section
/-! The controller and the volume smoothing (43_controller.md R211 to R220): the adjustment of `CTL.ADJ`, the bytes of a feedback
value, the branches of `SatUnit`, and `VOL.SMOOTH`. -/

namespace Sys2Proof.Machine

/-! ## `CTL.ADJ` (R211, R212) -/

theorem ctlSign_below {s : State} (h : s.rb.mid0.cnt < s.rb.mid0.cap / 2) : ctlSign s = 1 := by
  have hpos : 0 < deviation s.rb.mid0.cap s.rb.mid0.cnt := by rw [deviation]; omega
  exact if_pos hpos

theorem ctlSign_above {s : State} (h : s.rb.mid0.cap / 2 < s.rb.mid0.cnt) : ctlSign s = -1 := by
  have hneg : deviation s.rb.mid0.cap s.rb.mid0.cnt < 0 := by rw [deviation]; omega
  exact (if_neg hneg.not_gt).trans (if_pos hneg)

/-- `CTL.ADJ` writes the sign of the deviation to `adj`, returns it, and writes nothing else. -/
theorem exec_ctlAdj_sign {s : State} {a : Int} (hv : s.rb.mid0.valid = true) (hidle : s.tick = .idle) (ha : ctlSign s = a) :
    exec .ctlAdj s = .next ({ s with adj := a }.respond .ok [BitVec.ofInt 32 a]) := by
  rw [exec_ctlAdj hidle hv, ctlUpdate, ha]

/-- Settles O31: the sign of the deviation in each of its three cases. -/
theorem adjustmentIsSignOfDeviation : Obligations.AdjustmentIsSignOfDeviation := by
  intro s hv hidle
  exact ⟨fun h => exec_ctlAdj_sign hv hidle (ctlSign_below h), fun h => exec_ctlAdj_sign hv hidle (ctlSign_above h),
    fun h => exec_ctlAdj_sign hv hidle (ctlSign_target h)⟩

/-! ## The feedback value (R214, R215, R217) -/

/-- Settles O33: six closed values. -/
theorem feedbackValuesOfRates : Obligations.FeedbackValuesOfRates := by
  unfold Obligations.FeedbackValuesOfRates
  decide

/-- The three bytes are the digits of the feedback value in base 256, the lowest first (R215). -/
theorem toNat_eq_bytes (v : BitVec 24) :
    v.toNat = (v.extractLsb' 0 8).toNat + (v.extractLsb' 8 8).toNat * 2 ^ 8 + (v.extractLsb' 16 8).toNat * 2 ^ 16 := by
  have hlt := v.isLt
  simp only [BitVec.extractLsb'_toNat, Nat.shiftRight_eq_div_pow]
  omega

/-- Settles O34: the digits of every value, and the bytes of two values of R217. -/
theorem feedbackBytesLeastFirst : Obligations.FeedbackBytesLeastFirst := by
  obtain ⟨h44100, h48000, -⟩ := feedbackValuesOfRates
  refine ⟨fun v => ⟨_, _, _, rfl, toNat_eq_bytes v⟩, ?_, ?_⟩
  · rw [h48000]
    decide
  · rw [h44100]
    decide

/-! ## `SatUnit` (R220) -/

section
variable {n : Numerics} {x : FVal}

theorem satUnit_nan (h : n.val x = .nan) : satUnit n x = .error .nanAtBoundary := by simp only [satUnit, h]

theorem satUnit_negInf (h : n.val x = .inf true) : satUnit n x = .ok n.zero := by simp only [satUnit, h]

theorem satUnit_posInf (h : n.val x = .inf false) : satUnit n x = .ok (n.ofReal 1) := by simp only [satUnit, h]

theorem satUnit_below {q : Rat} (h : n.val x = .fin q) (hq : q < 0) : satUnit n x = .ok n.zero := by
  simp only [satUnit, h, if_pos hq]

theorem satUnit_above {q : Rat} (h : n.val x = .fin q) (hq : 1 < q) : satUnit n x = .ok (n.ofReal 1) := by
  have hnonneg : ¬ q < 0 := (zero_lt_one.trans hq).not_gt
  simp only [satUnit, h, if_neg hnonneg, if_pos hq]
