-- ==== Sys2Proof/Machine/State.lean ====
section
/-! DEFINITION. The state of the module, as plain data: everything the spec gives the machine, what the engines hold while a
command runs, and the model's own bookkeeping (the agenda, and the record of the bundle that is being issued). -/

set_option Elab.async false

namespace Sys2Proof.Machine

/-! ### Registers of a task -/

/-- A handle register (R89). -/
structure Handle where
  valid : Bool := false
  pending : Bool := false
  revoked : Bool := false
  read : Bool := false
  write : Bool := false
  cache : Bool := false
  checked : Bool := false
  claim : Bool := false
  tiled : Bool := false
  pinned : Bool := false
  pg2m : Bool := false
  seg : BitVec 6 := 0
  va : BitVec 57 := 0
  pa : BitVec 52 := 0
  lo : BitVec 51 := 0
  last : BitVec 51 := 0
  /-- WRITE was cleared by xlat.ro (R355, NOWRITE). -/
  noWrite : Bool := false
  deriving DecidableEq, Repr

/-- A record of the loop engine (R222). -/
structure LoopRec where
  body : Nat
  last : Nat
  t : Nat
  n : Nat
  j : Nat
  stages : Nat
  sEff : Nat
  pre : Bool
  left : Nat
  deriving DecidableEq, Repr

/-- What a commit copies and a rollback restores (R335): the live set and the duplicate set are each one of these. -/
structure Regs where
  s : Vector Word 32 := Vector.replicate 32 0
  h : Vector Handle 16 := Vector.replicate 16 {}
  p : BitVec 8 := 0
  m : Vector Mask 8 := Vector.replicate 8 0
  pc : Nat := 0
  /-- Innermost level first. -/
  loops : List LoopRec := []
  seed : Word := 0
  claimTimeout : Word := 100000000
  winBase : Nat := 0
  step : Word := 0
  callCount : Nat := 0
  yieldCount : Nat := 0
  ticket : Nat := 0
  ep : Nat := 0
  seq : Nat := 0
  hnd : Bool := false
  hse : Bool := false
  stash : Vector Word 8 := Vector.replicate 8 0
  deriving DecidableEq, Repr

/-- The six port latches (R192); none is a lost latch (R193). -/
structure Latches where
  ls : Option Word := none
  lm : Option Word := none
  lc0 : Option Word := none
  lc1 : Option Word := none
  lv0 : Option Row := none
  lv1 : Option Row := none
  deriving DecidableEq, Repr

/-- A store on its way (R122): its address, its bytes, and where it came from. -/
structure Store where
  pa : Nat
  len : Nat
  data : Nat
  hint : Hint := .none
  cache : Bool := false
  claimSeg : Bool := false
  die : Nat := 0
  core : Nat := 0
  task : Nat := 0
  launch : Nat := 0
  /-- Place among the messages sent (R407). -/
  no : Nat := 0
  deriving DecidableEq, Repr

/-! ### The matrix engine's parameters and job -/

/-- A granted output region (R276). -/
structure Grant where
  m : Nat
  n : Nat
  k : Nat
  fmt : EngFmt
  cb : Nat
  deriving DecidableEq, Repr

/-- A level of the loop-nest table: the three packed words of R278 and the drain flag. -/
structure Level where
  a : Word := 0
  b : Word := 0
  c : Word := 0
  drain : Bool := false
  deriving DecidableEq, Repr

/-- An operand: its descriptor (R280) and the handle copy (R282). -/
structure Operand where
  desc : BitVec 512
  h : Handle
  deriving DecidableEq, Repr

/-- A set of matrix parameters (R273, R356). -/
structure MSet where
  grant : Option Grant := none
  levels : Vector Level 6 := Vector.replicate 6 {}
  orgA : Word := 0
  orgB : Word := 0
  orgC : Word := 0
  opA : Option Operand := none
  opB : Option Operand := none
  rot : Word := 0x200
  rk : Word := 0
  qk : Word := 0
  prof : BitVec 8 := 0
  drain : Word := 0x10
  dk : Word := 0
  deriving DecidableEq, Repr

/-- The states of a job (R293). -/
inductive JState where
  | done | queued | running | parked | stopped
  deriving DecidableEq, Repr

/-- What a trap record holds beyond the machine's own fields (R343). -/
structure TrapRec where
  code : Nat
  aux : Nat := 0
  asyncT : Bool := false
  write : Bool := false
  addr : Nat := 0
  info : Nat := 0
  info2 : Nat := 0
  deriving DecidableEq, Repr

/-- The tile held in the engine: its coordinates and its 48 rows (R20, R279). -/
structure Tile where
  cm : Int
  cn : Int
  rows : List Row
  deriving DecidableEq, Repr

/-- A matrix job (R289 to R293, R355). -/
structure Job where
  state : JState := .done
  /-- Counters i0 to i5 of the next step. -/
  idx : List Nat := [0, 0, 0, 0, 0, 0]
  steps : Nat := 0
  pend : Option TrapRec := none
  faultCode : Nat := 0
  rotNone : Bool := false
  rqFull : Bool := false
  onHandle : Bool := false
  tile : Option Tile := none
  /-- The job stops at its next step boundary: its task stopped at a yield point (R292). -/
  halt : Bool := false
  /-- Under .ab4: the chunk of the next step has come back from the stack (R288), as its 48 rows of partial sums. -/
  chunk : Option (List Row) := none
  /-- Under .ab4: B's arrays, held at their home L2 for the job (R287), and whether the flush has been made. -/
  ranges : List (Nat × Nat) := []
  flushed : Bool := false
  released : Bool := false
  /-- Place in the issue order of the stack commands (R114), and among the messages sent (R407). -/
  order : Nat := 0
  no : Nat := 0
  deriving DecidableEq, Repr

## [Assigned task]
Take the lines above from the one containing "of a feedback" down to the one containing "nothing else. -/", and transcribe them exactly, both ends included.

## [Your solution]
/-! The controller and the volume smoothing (43_controller.md R211 to R220): the adjustment of `CTL.ADJ`, the bytes of a feedback
value, the branches of `SatUnit`, and `VOL.SMOOTH`. -/

namespace Sys2Proof.Machine

/-! ## `CTL.ADJ` (R211, R212) -/

theorem ctlSign_below {s : State} (h : s.rb.mid0.cnt < s.rb.mid0.cap / 2) : ctlSign s = 1 := by
  have hpos : 0 < deviation s.rb.mid0.cap s.rb.mid0.cnt := by rw [deviation]; omega
  exact if_pos hpos

theorem ctlSign_above {s : State} (h : s.rb.mid0.cap / 2 < s.rb.mid0.cnt) : ctlSign s = -1 := by
  have hneg : deviation s.rb.mid0.cap s.rb.mid0.cnt < 0 := by rw [deviation]; omega
  exact (if_neg hneg.not_gt).trans (if_pos hneg)

/-- `CTL.ADJ` writes the sign of the deviation to `adj`, returns it, and writes nothing else. -/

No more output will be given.